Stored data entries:

━━━━━━

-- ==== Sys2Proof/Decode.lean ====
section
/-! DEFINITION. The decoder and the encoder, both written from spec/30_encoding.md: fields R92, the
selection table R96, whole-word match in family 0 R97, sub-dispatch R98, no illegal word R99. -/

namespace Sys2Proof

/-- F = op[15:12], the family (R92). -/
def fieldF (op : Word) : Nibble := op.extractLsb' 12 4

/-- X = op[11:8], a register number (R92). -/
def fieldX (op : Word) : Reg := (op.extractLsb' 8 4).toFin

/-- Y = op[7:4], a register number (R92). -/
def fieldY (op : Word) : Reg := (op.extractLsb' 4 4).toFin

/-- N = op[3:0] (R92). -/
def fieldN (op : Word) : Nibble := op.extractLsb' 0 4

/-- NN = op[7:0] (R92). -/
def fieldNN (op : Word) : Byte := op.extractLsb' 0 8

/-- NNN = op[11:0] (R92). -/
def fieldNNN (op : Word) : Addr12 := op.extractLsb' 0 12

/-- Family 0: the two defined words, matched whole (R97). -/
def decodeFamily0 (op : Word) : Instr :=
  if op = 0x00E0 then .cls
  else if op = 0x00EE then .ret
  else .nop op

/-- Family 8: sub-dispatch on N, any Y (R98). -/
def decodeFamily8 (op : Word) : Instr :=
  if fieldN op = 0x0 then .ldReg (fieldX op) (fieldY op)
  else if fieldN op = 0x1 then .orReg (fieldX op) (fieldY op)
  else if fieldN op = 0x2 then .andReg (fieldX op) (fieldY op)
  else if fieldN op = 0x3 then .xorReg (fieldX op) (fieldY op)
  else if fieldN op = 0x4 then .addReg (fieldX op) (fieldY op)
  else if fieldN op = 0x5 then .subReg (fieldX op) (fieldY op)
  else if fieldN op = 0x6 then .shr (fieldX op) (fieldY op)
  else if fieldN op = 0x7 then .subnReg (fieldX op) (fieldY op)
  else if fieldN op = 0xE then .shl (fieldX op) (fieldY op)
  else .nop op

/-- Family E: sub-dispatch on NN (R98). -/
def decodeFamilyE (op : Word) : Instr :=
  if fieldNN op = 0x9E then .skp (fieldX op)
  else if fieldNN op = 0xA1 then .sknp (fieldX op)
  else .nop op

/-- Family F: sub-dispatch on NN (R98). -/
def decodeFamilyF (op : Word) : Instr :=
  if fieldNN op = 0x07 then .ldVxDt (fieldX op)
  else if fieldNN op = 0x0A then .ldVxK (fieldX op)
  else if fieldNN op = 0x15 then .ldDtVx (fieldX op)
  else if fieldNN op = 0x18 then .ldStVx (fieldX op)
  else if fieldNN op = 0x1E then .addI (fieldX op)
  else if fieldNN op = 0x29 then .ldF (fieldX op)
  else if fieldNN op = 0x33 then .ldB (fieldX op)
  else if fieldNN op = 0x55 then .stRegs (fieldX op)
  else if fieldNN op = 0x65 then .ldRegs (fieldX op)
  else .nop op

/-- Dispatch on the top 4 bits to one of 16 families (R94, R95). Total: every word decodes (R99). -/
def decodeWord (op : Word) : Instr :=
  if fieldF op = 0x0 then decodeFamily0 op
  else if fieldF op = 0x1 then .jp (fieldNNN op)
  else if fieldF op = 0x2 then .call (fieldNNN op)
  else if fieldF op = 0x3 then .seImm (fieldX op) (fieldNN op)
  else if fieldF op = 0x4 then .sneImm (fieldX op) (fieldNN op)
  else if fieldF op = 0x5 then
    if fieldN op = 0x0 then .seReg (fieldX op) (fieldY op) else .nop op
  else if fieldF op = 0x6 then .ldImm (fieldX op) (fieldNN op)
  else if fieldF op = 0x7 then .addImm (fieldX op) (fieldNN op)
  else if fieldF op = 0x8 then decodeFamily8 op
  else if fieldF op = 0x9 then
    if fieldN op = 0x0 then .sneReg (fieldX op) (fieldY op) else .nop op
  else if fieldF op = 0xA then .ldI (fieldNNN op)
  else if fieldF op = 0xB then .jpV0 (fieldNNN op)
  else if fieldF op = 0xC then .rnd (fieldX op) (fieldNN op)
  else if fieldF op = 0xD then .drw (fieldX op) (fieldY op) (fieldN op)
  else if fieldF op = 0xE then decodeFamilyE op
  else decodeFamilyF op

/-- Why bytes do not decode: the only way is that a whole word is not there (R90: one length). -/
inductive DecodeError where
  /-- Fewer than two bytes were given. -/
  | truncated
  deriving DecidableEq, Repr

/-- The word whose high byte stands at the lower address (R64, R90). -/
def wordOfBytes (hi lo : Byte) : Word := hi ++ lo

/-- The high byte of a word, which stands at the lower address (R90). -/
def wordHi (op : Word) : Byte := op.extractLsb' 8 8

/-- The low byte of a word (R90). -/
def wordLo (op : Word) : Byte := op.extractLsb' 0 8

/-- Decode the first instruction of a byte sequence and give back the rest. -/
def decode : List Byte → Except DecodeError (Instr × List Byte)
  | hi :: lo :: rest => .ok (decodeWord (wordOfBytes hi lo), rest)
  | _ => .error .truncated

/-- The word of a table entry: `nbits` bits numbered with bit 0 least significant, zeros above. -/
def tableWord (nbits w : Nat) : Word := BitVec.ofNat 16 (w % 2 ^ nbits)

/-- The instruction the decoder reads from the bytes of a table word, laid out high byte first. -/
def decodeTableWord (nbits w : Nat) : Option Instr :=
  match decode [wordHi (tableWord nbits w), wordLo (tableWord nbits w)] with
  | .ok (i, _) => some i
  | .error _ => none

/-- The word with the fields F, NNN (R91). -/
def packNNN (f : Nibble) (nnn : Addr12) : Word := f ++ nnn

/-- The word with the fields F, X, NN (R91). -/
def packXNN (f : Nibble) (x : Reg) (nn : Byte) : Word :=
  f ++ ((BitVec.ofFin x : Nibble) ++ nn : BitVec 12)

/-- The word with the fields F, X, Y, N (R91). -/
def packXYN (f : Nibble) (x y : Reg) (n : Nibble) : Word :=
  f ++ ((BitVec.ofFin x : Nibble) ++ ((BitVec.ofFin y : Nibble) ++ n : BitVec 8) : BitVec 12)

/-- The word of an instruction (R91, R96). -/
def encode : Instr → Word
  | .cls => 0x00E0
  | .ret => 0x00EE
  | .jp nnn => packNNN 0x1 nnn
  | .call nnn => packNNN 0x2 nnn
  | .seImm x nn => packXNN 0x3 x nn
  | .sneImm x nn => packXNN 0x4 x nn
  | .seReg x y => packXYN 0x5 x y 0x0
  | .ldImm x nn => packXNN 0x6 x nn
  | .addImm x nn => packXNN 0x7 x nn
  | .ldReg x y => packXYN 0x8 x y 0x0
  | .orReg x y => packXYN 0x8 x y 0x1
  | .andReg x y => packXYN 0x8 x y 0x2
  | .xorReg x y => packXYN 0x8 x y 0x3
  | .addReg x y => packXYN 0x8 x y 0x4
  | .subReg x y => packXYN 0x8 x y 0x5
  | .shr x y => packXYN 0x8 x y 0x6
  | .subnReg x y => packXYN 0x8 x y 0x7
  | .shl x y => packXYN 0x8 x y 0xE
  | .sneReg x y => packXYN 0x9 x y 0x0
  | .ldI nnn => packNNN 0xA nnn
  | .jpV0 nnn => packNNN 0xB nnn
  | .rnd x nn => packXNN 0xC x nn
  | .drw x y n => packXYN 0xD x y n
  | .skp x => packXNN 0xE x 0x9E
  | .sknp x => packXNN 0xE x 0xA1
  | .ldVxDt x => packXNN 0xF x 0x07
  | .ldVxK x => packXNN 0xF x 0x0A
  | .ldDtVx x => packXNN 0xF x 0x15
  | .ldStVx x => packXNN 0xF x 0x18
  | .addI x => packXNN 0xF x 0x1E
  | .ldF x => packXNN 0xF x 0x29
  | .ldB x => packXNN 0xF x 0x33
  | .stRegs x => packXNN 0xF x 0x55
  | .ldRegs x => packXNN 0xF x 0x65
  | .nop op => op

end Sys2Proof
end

━━━━━━

Every line above from the line with "if fieldN op = 0x0 then .sneReg" to the line with "def packXYN (f", inclusive, must be returned exactly; no other line belongs in the reply.

Exercise response:
    if fieldN op = 0x0 then .sneReg (fieldX op) (fieldY op) else .nop op
  else if fieldF op = 0xA then .ldI (fieldNNN op)
  else if fieldF op = 0xB then .jpV0 (fieldNNN op)
  else if fieldF op = 0xC then .rnd (fieldX op) (fieldNN op)
  else if fieldF op = 0xD then .drw (fieldX op) (fieldY op) (fieldN op)
  else if fieldF op = 0xE then decodeFamilyE op
  else decodeFamilyF op

/-- Why bytes do not decode: the only way is that a whole word is not there (R90: one length). -/
inductive DecodeError where
  /-- Fewer than two bytes were given. -/
  | truncated
  deriving DecidableEq, Repr

/-- The word whose high byte stands at the lower address (R64, R90). -/
def wordOfBytes (hi lo : Byte) : Word := hi ++ lo

/-- The high byte of a word, which stands at the lower address (R90). -/
def wordHi (op : Word) : Byte := op.extractLsb' 8 8

/-- The low byte of a word (R90). -/
def wordLo (op : Word) : Byte := op.extractLsb' 0 8

/-- Decode the first instruction of a byte sequence and give back the rest. -/
def decode : List Byte → Except DecodeError (Instr × List Byte)
  | hi :: lo :: rest => .ok (decodeWord (wordOfBytes hi lo), rest)
  | _ => .error .truncated

/-- The word of a table entry: `nbits` bits numbered with bit 0 least significant, zeros above. -/
def tableWord (nbits w : Nat) : Word := BitVec.ofNat 16 (w % 2 ^ nbits)

/-- The instruction the decoder reads from the bytes of a table word, laid out high byte first. -/
def decodeTableWord (nbits w : Nat) : Option Instr :=
  match decode [wordHi (tableWord nbits w), wordLo (tableWord nbits w)] with
  | .ok (i, _) => some i
  | .error _ => none

/-- The word with the fields F, NNN (R91). -/
def packNNN (f : Nibble) (nnn : Addr12) : Word := f ++ nnn

/-- The word with the fields F, X, NN (R91). -/
def packXNN (f : Nibble) (x : Reg) (nn : Byte) : Word :=
  f ++ ((BitVec.ofFin x : Nibble) ++ nn : BitVec 12)

/-- The word with the fields F, X, Y, N (R91). -/
def packXYN (f : Nibble) (x y : Reg) (n : Nibble) : Word :=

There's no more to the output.